ISLAMABAD: Pakistan Friday sent a crystalclear message to world capitals that it is its sovereign right to decide who it will allow into its land, and for how long.
This is a global norm. It is Pakistan’s sovereign right to decide who we allow to enter or remain in our country. Every individual residing here illegally will be repatriated.
“We are willing to work with our friends with empathy and with mutual understanding. But it cannot be an open-ended arrangement,” said the spokesperson at the Foreign Office during the weekly briefing when asked about the status of Afghan refugees who were waiting for sanctuary in Europe and the United States.
When asked specifically about Afghan refugees some of whom had to be airlifted to Germany, the spokesperson said that Pakistan had done more than required on its part and that Germany would take this issue seriously.
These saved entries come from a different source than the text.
-- ==== Sys2Proof/Tests/Slice0.lean ====
section
/-! SUPPORT. The model's own tests (expected values from 95_test_vectors, whose line a comment names), and for every
statement with hypotheses a concrete input that meets them. -/

namespace Sys2Proof.Tests

open Sys2Proof.Machine

/-! ## Helpers -/

/-- The cells of a buffer from cell `i` on. -/
def cellsFrom (b : Buf) : Nat → List Byte → Memory
  | _, [] => []
  | i, v :: l => (b.addr i, v) :: cellsFrom b (i + 1) l

/-- The memory with these bytes in the three buffers, each from cell 0 on. -/
def buffers (tx rx pd : List Byte) : Memory := cellsFrom .txbuf 0 tx ++ cellsFrom .rxbuf 0 rx ++ cellsFrom .pdat 0 pd

/-- An idle state with a request in `TXBUF` and a response in `RXBUF`. -/
def withFrames (tx rx : List Byte) : State :=
  { State.reset with
    mem := buffers tx rx [], txlen := BitVec.ofNat 16 tx.length, rxlen := BitVec.ofNat 16 rx.length }

/-- An idle state with a PDU in the registers and in `PDAT`. -/
def withPdu (addr fc : Byte) (d : List Byte) : State :=
  { State.reset with uaddr := addr, ufc := fc, mem := buffers [] [] d, plen := BitVec.ofNat 16 d.length }

/-- The exchange of a request in one of the states after `SEND`, with the response bytes taken so far. -/
def inExchange (q : Seq) (tx rx : List Byte) (pred rxtgt : Nat) : State :=
  { withFrames tx rx with
    st := q, txcnt := BitVec.ofNat 16 tx.length, pred := BitVec.ofNat 32 pred, rxtgt := BitVec.ofNat 16 rxtgt,
    openBit := true }

/-- The step answers a next state with this property. -/
def nextWith (r : Result) (p : State → Bool) : Bool :=
  match r with
  | .next t => p t
  | .fault _ => false
  | .refused _ => false

/-- The step is refused for this reason. -/
def refusedWith (r : Result) (x : Refusal) : Bool :=
  match r with
  | .next _ => false
  | .fault _ => false
  | .refused y => decide (y = x)

theorem exists_next {r : Result} {p : State → Bool} (h : nextWith r p = true) : ∃ t, r = .next t ∧ p t = true := by
  cases r with
  | next t => exact ⟨t, rfl, h⟩
  | fault f => cases h
  | refused f => cases h

/-- The request of 95_test_vectors P3: read five holding registers. -/
def request : List Byte := [0x01, 0x03, 0x00, 0x00, 0x00, 0x05, 0x85, 0xC9]

theorem read_cellsFrom (b : Buf) (l : List Byte) (i k : Nat) (h : k < l.length) :
    Memory.read (cellsFrom b i l) (b.addr (i + k)) = some l[k] := by
  induction l generalizing i k with
  | nil => simp at h
  | cons v l ih =>
    cases k with
    | zero => simp [cellsFrom, Memory.read]
    | succ k =>
      have := ih (i + 1) k (by simpa using h)
      rw [show i + 1 + k = i + (k + 1) by omega] at this
      simpa [cellsFrom, Memory.read, Buf.addr] using this

theorem withPdu_holds (addr fc : Byte) (d : List Byte) : State.holds (withPdu addr fc d) .pdat d := fun k h => by
  simpa [State.cell, withPdu, buffers, cellsFrom] using read_cellsFrom .pdat d 0 k h

theorem withFrames_holds_rx (l : List Byte) : State.holds (withFrames [] l) .rxbuf l := fun k h => by
  simpa [State.cell, withFrames, buffers, cellsFrom] using read_cellsFrom .rxbuf l 0 k h

theorem inExchange_holds_tx (q : Seq) (l : List Byte) (pred rxtgt : Nat) :
    State.holds (inExchange q l [] pred rxtgt) .txbuf l := fun k h => by
  simpa [State.cell, inExchange, withFrames, buffers, cellsFrom] using read_cellsFrom .txbuf l 0 k h

/-! ## Well-formedness (log 11) -/

theorem test_wf_refuses_read_of_crc : (Instr.hostRd 0x003).wf = false := by decide

theorem test_wf_refuses_command_as_write :
    (Instr.hostWr 0x000 0x00001000).wf = false ∧ (Instr.hostWr 0x000 0x00001156).wf = false := by decide

theorem test_wf_accepts_illegal_command_word : (Instr.hostWr 0x000 0x00001001).wf = true := by decide

/-! ## Decoding: words written out from the fields of 30_encoding R91 and R101 -/

theorem test_decode_crcReset : decodeTableWord 32 0b0000000000000000_0001_0000_00000000 = some .crcReset := by decide

theorem test_decode_crcPush :
    decodeTableWord 32 0b0000000000000000_0001_0001_01010110 = some (.crcPush 0x56) := by decide

theorem test_decode_frmEncode : decodeTableWord 32 0b0000000000000000_0010_0000_00000000 = some .frmEncode := by decide

theorem test_decode_frmDecode : decodeTableWord 32 0b0000000000000000_0010_0001_00000000 = some .frmDecode := by decide

theorem test_decode_frmVerify : decodeTableWord 32 0b0000000000000000_0010_0010_00000000 = some .frmVerify := by decide

theorem test_decode_seqPredict :
    decodeTableWord 32 0b0000000000000000_0011_0000_00000000 = some .seqPredict := by decide

theorem test_decode_seqXchg : decodeTableWord 32 0b0000000000000000_0011_0001_00000000 = some .seqXchg := by decide

theorem test_decode_seqClose : decodeTableWord 32 0b0000000000000000_0011_0010_00000000 = some .seqClose := by decide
“We hope this seriousness will be translated into action, and that the German commitment with certain number of Afghans, will be expedited and we are willing to work with Germany because we have decades old relationship; on the basis of goodwill and mutual respect. We will see what we can do. But this cannot be an indefinite arrangement. Some countries, including Germany, committed to take a number of Afghans. We work with them but this cannot go on indefinitely. There are large group of Afghans in Pakistan which the German side had committed to take them to Germany. A number of deadlines have passed,” he added.
When asked to comment on the Afghan minister’s remarks to BBC that “Pakistan security agencies are weak, and that they shift the blame for their own failures to stop the TTP and BLA’s activities on Afghanistan”, the spokesperson said that Mullah Yaqoob’s statement appears to be an exercise in irony.
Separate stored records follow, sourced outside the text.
/-- What ENC or ENCV leaves in BITS reads back: R2 segments, mode indicators, length fields and characters in the widths of
the version in R0, spell the payload; they take R1 bits, and the rest of the BLEN bits are 0 (R274 to R276, R284, R288; that
the fill is zeros is PAD_FILL = ZERO, log entry 6). Under either value of PAD_FILL the segments read back the same, followed by
that value's fill (R7, R287). -/
def Obligations.EncodedStreamReadsBack : Prop :=
  (∀ (i : Instr) (s t : State),
    (∃ ecLevel mode, i = .enc ecLevel mode) ∨ (∃ version ecLevel mode, i = .encv version ecLevel mode) →
    s.status = ⟨0, 0, 0⟩ → exec i s = .next t → t.status = ⟨0, 0, 0⟩ →
    ∃ fill : Nat, t.r1.toNat + fill = t.blen.toNat ∧
      readSegments t.r0.toNat t.r2.toNat (bitStream t) = some (payload s, List.replicate fill false)) ∧
  ∀ (pad : PadFill) (s t : State), s.status = ⟨0, 0, 0⟩ → t.status = ⟨0, 0, 0⟩ →
    (∃ ecLevel mode, encFilling pad ecLevel mode s = .next t) ∨
      (∃ version ecLevel mode, encvFilling pad version ecLevel mode s = .next t) →
    ∃ fill : List Bool, FillIs pad t.r1.toNat t.blen.toNat fill ∧
      readSegments t.r0.toNat t.r2.toNat (bitStream t) = some (payload s, fill)

/-! ConstraintSolver. -/

/-- Raw SOLVEBLK completes on every legal template and keeps the contract of R330, for the draw the unit takes and its
RS_MAXLEN, and for every other draw and RS_MAXLEN (R322, R334, R340; the draw is log entry 2's free value, RS_MAXLEN log entry
5's). That it completes also with label bytes never written, which R340 lets a model refuse, is log entry 1's choice. -/
def Obligations.RawSolveKeepsTheContract : Prop :=
  ∀ s : State, RawLengths s → LabelsLegal s →
    (Supported Config.rsMaxLen (s.len0.toNat / 8) (s.len1.toNat / 8) → ∃ t, exec (.solveblk 0 true) s = .next t ∧ SolvedRaw s t) ∧
    ∀ chosen draw : Nat → Nat, Supported chosen (s.len0.toNat / 8) (s.len1.toNat / 8) →
      ∃ t, solveRaw chosen draw 0 s = .next t ∧ SolvedRaw s t

/-- SOLVEBLK k completes on every legal template of block k of the current layout and keeps the contract of R330 in the
rendered domain, for the draw the unit takes and for every other draw (R322, R323, R334, R340; the draw is log entry 2's free
value). That it completes also with label bytes never written, which R340 lets a model refuse, is log entry 1's choice. -/
def Obligations.BlockSolveKeepsTheContract : Prop :=
  ∀ (s : State) (k : Nat), HasLayoutAndMask s → k < nblocks (curRow s) → s.len0.toNat = 8 * dataLen (curRow s) k →
    s.len1.toNat = 8 * (curRow s).eccLen → LabelsLegal s →
    (∃ t, exec (.solveblk k false) s = .next t ∧ SolvedBlock k s t) ∧
    ∀ draw : Nat → Nat, ∃ t, solveLayoutBlock draw k s = .next t ∧ SolvedBlock k s t

/-- The faults of SOLVEBLK in the order checked (R322, R340). Which pairs are unsupported rests on RS_MAXLEN, log entry 5's
free value; that E_LABEL is raised also over label bytes never written, which R340 lets a model refuse, is log entry 1's
choice. -/
def Obligations.SolverFaults : Prop :=
  ∀ (k : Nat) (s : State),
    (k ≠ 0 → exec (.solveblk k true) s = .next (faulted 0x0B 0x50 k s)) ∧
    (¬ (s.len0.toNat % 8 = 0 ∧ 8 ≤ s.len0.toNat ∧ s.len0.toNat ≤ 1024) →
      exec (.solveblk 0 true) s = .next (faulted 0x08 0x50 s.len0.toNat s)) ∧
    (s.len0.toNat % 8 = 0 → 8 ≤ s.len0.toNat → s.len0.toNat ≤ 1024 →
      ¬ (s.len1.toNat % 8 = 0 ∧ 8 ≤ s.len1.toNat ∧ s.len1.toNat ≤ 256) →
      exec (.solveblk 0 true) s = .next (faulted 0x08 0x50 s.len1.toNat s)) ∧
    (RawLengths s → ¬ Supported Config.rsMaxLen (s.len0.toNat / 8) (s.len1.toNat / 8) →
      exec (.solveblk 0 true) s = .next (faulted 0x0A 0x50 (s.len0.toNat / 8 ||| (s.len1.toNat / 8) <<< 8) s)) ∧
    (RawLengths s → Supported Config.rsMaxLen (s.len0.toNat / 8) (s.len1.toNat / 8) →
      (∀ i, i < s.len0.toNat → ¬ Legal (tdLabel s i) → (∀ j, j < i → Legal (tdLabel s j)) →
        exec (.solveblk 0 true) s = .next (faulted 0x10 0x50 i s)) ∧
      (∀ j, j < s.len1.toNat → (∀ i, i < s.len0.toNat → Legal (tdLabel s i)) → ¬ Legal (teLabel s j) →
        (∀ i, i < j → Legal (teLabel s i)) → exec (.solveblk 0 true) s = .next (faulted 0x10 0x50 (0x8000 + j) s))) ∧
    (s.cfg.layv = false → exec (.solveblk k false) s = .next (faulted 0x0C 0x50 0 s)) ∧
    (s.cfg.layv = true → s.cfg.mskv = false → exec (.solveblk k false) s = .next (faulted 0x0D 0x50 0 s)) ∧
    (s.cfg.layv = true → s.cfg.mskv = true →
      (nblocks (curRow s) ≤ k → exec (.solveblk k false) s = .next (faulted 0x0B 0x50 k s)) ∧
      (k < nblocks (curRow s) →
        (s.len0.toNat ≠ 8 * dataLen (curRow s) k →
          exec (.solveblk k false) s = .next (faulted 0x08 0x50 s.len0.toNat s)) ∧
        (s.len0.toNat = 8 * dataLen (curRow s) k → s.len1.toNat ≠ 8 * (curRow s).eccLen →
          exec (.solveblk k false) s = .next (faulted 0x08 0x50 s.len1.toNat s)) ∧
        (s.len0.toNat = 8 * dataLen (curRow s) k → s.len1.toNat = 8 * (curRow s).eccLen →
          (∀ i, i < s.len0.toNat → ¬ Legal (tdLabel s i) → (∀ j, j < i → Legal (tdLabel s j)) →
            exec (.solveblk k false) s = .next (faulted 0x10 0x50 i s)) ∧
          (∀ j, j < s.len1.toNat → (∀ i, i < s.len0.toNat → Legal (tdLabel s i)) → ¬ Legal (teLabel s j) →
            (∀ i, i < j → Legal (teLabel s i)) →
            exec (.solveblk k false) s = .next (faulted 0x10 0x50 (0x8000 + j) s)))))

/-- R467: the rank in R0, the count in R1 and the target count in R2 are the same for every draw. -/
def Obligations.RankIndependentOfDraw : Prop :=
  ∀ (chosen draw draw' : Nat → Nat) (s t t' : State) (k : Nat),
    s.status = ⟨0, 0, 0⟩ → t.status = ⟨0, 0, 0⟩ →
    (solveRaw chosen draw k s = .next t ∧ solveRaw chosen draw' k s = .next t') ∨
      (solveLayoutBlock draw k s = .next t ∧ solveLayoutBlock draw' k s = .next t') →
    t'.status = ⟨0, 0, 0⟩ ∧ t.r0 = t'.r0 ∧ t.r1 = t'.r1 ∧ t.r2 = t'.r2

/-- The draw gives a permutation of the free-bit list, and every permutation is some draw's (R334; the coding of a
permutation by numbers is log entry 2's). -/
def Obligations.EveryPermutationIsADraw : Prop :=
  (∀ (draw : Nat → Nat) (free : List Nat), (permute draw free).Perm free) ∧
  ∀ free order : List Nat, order.Perm free → ∃ draw : Nat → Nat, permute draw free = order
“Whatever the statement issued from the other side, it cannot mask the seriousness of this issue, the enormity of the matter cannot be diminished by whatever number of statements you issue.”
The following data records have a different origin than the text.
-- ==== Sys2Proof/Tests/Slice0.lean ====
section
/-! SUPPORT. The model's own tests. Every expected value is one the spec prints (spec/95_test_vectors.md, named by its V
number, or an example of the command's rule). Last, one witness for the hypotheses of every statement. -/

namespace Sys2Proof.Tests

open Sys2Proof.Machine Sys2Proof.Claims

/-! The tests are checked one after the other, which keeps the memory of the check low: each that is checked beside others
takes a thread with a stack of its own. -/

set_option Elab.async false

/-! Helpers. -/

/-- The state after a word is issued. -/
def ran (w : Word) (s : State) : State :=
  match perform (.regWrite 0 w) s with
  | .next t => t
  | .fault _ => s
  | .refused _ => s

/-- Bytes put in a buffer by the host. -/
def poked (a : Nat) (bytes : List Nat) (s : State) : State :=
  { s with mem := s.mem.writeBytes a (bytes.map (BitVec.ofNat 8)) }

/-- A payload and its length. -/
def payloadState (bytes : List Nat) : State :=
  { poked 0 bytes State.reset with len0 := BitVec.ofNat 16 bytes.length }

/-- A layout and the mask version 0 are selected. -/
def layoutState (v : Nat) (l : Level) : State := selectMask 0 (selectLayout v l State.reset)

/-- The codes of HELLO. -/
def hello : List Nat := [0x48, 0x45, 0x4C, 0x4C, 0x4F]

/-- The bytes BITS and DATA hold for HELLO in version 1-L (V50). -/
def helloStream : List Nat := [0x20, 0x2B, 0x0B, 0x78, 0xCC] ++ List.replicate 14 0

/-- The template of the raw examples (R341, V70). -/
def rawState (td : List Nat) : State :=
  { poked 0x5400 td (poked 0x5800 ([3, 2, 3] ++ List.replicate 53 0) State.reset) with len0 := 8, len1 := 56 }

/-- Bytes of a buffer as numbers. -/
def bytesFrom (a n : Nat) (s : State) : List Nat := (bytesAt s a n).map BitVec.toNat

/-- The recommended RS_MAXLEN: nothing beyond the least value (R163). -/
def recommended : Nat → Nat := fun _ => 0

/-- The state a solve leaves under a given draw. -/
def solvedWith (draw : Nat → Nat) (s : State) : State :=
  match solveRaw recommended draw 0 s with
  | .next t => t
  | .fault _ => s
  | .refused _ => s

/-! Well-formedness: one ill-formed term for each check. -/

theorem test_wf_refuses_wide_operands :
    (Instr.gfexp 256).wellFormed = false ∧ (Instr.gfgen 256).wellFormed = false ∧
    (Instr.rsenc 256 0).wellFormed = false ∧ (Instr.rsenc 0 256).wellFormed = false ∧
    (Instr.rsbit 256 0 0).wellFormed = false ∧ (Instr.rsbit 0 256 0).wellFormed = false ∧
    (Instr.rsbit 0 0 256).wellFormed = false ∧ (Instr.layout 256 0).wellFormed = false ∧
    (Instr.layout 0 256).wellFormed = false ∧ (Instr.setmask 256).wellFormed = false ∧
    (Instr.cell 256 0).wellFormed = false ∧ (Instr.cell 0 256).wellFormed = false ∧
    (Instr.maskbit 256 0).wellFormed = false ∧ (Instr.maskbit 0 256).wellFormed = false ∧
    (Instr.blkinfo 256).wellFormed = false := by decide

theorem test_wf_refuses_wide_operands_of_the_later_families :
    (Instr.enc 256 0).wellFormed = false ∧ (Instr.enc 0 256).wellFormed = false ∧
    (Instr.encv 256 0 0).wellFormed = false ∧ (Instr.encv 0 256 0).wellFormed = false ∧
    (Instr.encv 0 0 256).wellFormed = false ∧ (Instr.solveblk 256 false).wellFormed = false ∧
    (Instr.get 256 0).wellFormed = false ∧ (Instr.get 0 256).wellFormed = false := by decide

theorem test_wf_accepts_the_last_value : (Instr.encv 255 255 255).wellFormed = true := by decide

/-! Decoding: a word of every constructor, its bits those of R91 and R94. -/

theorem test_decode_nop : decode 0x00000000 = .ok .nop := by decide
theorem test_decode_clrf : decode 0x00000001 = .ok .clrf := by decide
theorem test_decode_gfadd : decode 0x00CA5310 = .ok (.gfadd 0x53 0xCA) := by decide
theorem test_decode_gfmul : decode 0x00CA5311 = .ok (.gfmul 0x53 0xCA) := by decide
theorem test_decode_gfexp : decode 0x00000812 = .ok (.gfexp 8) := by decide
theorem test_decode_gflog : decode 0x00008F13 = .ok (.gflog 0x8F) := by decide
theorem test_decode_gfrow : decode 0x00000214 = .ok (.gfrow 2) := by decide
theorem test_decode_gfgen : decode 0x00000215 = .ok (.gfgen 2) := by decide
theorem test_decode_rsenc : decode 0x000A1020 = .ok (.rsenc 16 10) := by decide
theorem test_decode_rsbit : decode 0x07120721 = .ok (.rsbit 7 18 7) := by decide
theorem test_decode_layout : decode 0x00002930 = .ok (.layout 41 0) := by decide
theorem test_decode_setmask : decode 0x00000531 = .ok (.setmask 5) := by decide
theorem test_decode_cell : decode 0b00000000000101000001001100110010#32 = .ok (.cell 19 20) := by decide
theorem test_decode_maskbit : decode 0b00000000000101000001001100110011#32 = .ok (.maskbit 19 20) := by decide
theorem test_decode_fmtinfo : decode 0x00000034 = .ok .fmtinfo := by decide
theorem test_decode_verinfo : decode 0x00000035 = .ok .verinfo := by decide
theorem test_decode_blkinfo : decode 0b00000000000000000000001000110110#32 = .ok (.blkinfo 2) := by decide
theorem test_decode_capinfo : decode 0x00000037 = .ok .capinfo := by decide
theorem test_decode_enc : decode 0x00020040 = .ok (.enc 0 2) := by decide
theorem test_decode_encv : decode 0x03030141 = .ok (.encv 1 3 3) := by decide
theorem test_decode_solveblk : decode 0x00000050 = .ok (.solveblk 0 false) := by decide
theorem test_decode_solveblk_raw : decode 0x01000150 = .ok (.solveblk 1 true) := by decide
theorem test_decode_build : decode 0x00000060 = .ok .build := by decide
theorem test_decode_assemble : decode 0x00000061 = .ok .assemble := by decide
theorem test_decode_get : decode 0x00141362 = .ok (.get 19 20) := by decide
theorem test_decode_size : decode 0x00000063 = .ok .size := by decide

/-- Illegal words: a NOP with a bit in a, an unlisted opcode, a flag bit of SOLVEBLK above bit 0 (R95, P4). -/
theorem test_decode_illegal :
    decode 0x00010000 = .error (.nonzeroField 0x00) ∧ decode 0x000000FF = .error (.unlistedOpcode 0xFF) ∧
    decode 0x02000050 = .error (.nonzeroField 0x50) := by decide

/-! The host's word and a step of it. -/

theorem test_decodeTableWord : decodeTableWord 32 0x07120721 = some (.rsbit 7 18 7) := by decide
theorem test_step_runs_the_word :
    (match step (State.reset.withFetchWord 32 0x00CA5310) with | .next t => t.r0 | _ => 0) = 0x99 := by decide

/-! Control and faults (R120 to R122, R404, P4). -/

theorem test_layout_41_faults : (ran 0x00002930 State.reset).status.word = 0x00293002 := by decide
theorem test_clrf_clears : (ran 0x00000001 (ran 0x00002930 State.reset)).status.word = 0 := by decide
theorem test_command_dropped_while_faulted : (ran 0x00000130 (ran 0x00000062 State.reset)).cfg = Cfg.reset := by decide
theorem test_illegal_word_faults : (ran 0x000000FF State.reset).status.word = 0x00FFFF01 := by decide
theorem test_nop_keeps_r0 : (ran 0x00000000 (setR0 5 State.reset)).r0 = 5 := by decide

/-! GaloisField256 (R140 to R145). -/

theorem test_gfadd : (ran 0x00CA5310 State.reset).r0 = 0x99 := by decide
theorem test_gfmul : (ran 0x00CA5311 State.reset).r0 = 0x8F := by decide
theorem test_gfmul_reduces : (ran 0x00800211 State.reset).r0 = 0x1D := by decide
theorem test_gfexp : (ran 0x00000812 State.reset).r0 = 29 := by decide
theorem test_gfexp_255 : (ran 0x0000FF12 State.reset).r0 = 1 := by decide
theorem test_gflog : (ran 0x00008F13 State.reset).r0 = 24 := by decide
theorem test_gflog_zero : (ran 0x00000013 State.reset).r0 = 0xFFFFFFFF := by decide
theorem test_gfrow : bytesFrom 0x5200 8 (ran 0x00000314 State.reset) = [0, 3, 6, 5, 12, 15, 10, 9] := by decide +kernel
theorem test_gfgen : bytesFrom 0x5200 7 (ran 0x00000715 State.reset) = [127, 122, 154, 164, 11, 68, 117] := by decide +kernel
theorem test_gfgen_31_faults : (ran 0x00001F15 State.reset).status.word = 0x001F150B := by decide

/-! ReedSolomonCodec (R170, R171, P2). -/

theorem test_rsenc :
    bytesFrom 0x5100 10 (ran 0x000A1020
      (poked 0x5000 [32, 91, 11, 120, 209, 114, 220, 77, 67, 64, 236, 17, 236, 17, 236, 17] State.reset))
      = [196, 35, 39, 119, 235, 215, 231, 226, 93, 23] := by decide +kernel

/-- RSENC 20, 7 under the recommended RS_MAXLEN (P2), and under the other reading, `255 - e` (R163). -/
theorem test_rsenc_unsupported :
    (match rsencWithin recommended 20 7 State.reset with | .next t => t.status.word | _ => 0) = 0x0714200A ∧
    (match rsencWithin (255 - ·) 20 7 State.reset with | .next t => t.r0 | _ => 0) = 7 := by decide +kernel
theorem test_rsbit : bytesFrom 0x5100 7 (ran 0x07120721 State.reset) = [45, 235, 68, 205, 171, 74, 46] := by decide +kernel
theorem test_rsbit_checks_the_bit_first : (ran 0x00000821 State.reset).status.word = 0x0008210B := by decide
He also pointed out that in the case of Afghans, no country has been as generous a host as Pakistan.
“Regarding this notion of expulsion of Afghans, I would say we have an overall policy and it is not targeting Afghans. Any person who is illegally in Pakistan will be sent back. It doesn’t matter where he or she is from. There is no targeting of Afghans.
“We are issuing a large number of visas to Afghans under different categories, including visit, business, family, education and medical visas. For Afghanistan, we have a special visa category under which on arrival visa is granted for certain medical emergencies. So, what I want to emphasise, we already have a very liberalised visa regime in place,” he further explained.
To a query about the US position on the Shanghai Cooperation Organisation Summit, he said this is better addressed by the US spokesperson.
“What I can emphasise is the Shanghai Cooperation Organisation over the years has demonstrated its vitality, its utility, its critical role in creating stability and common prosperity in the entire Eurasia,” he said.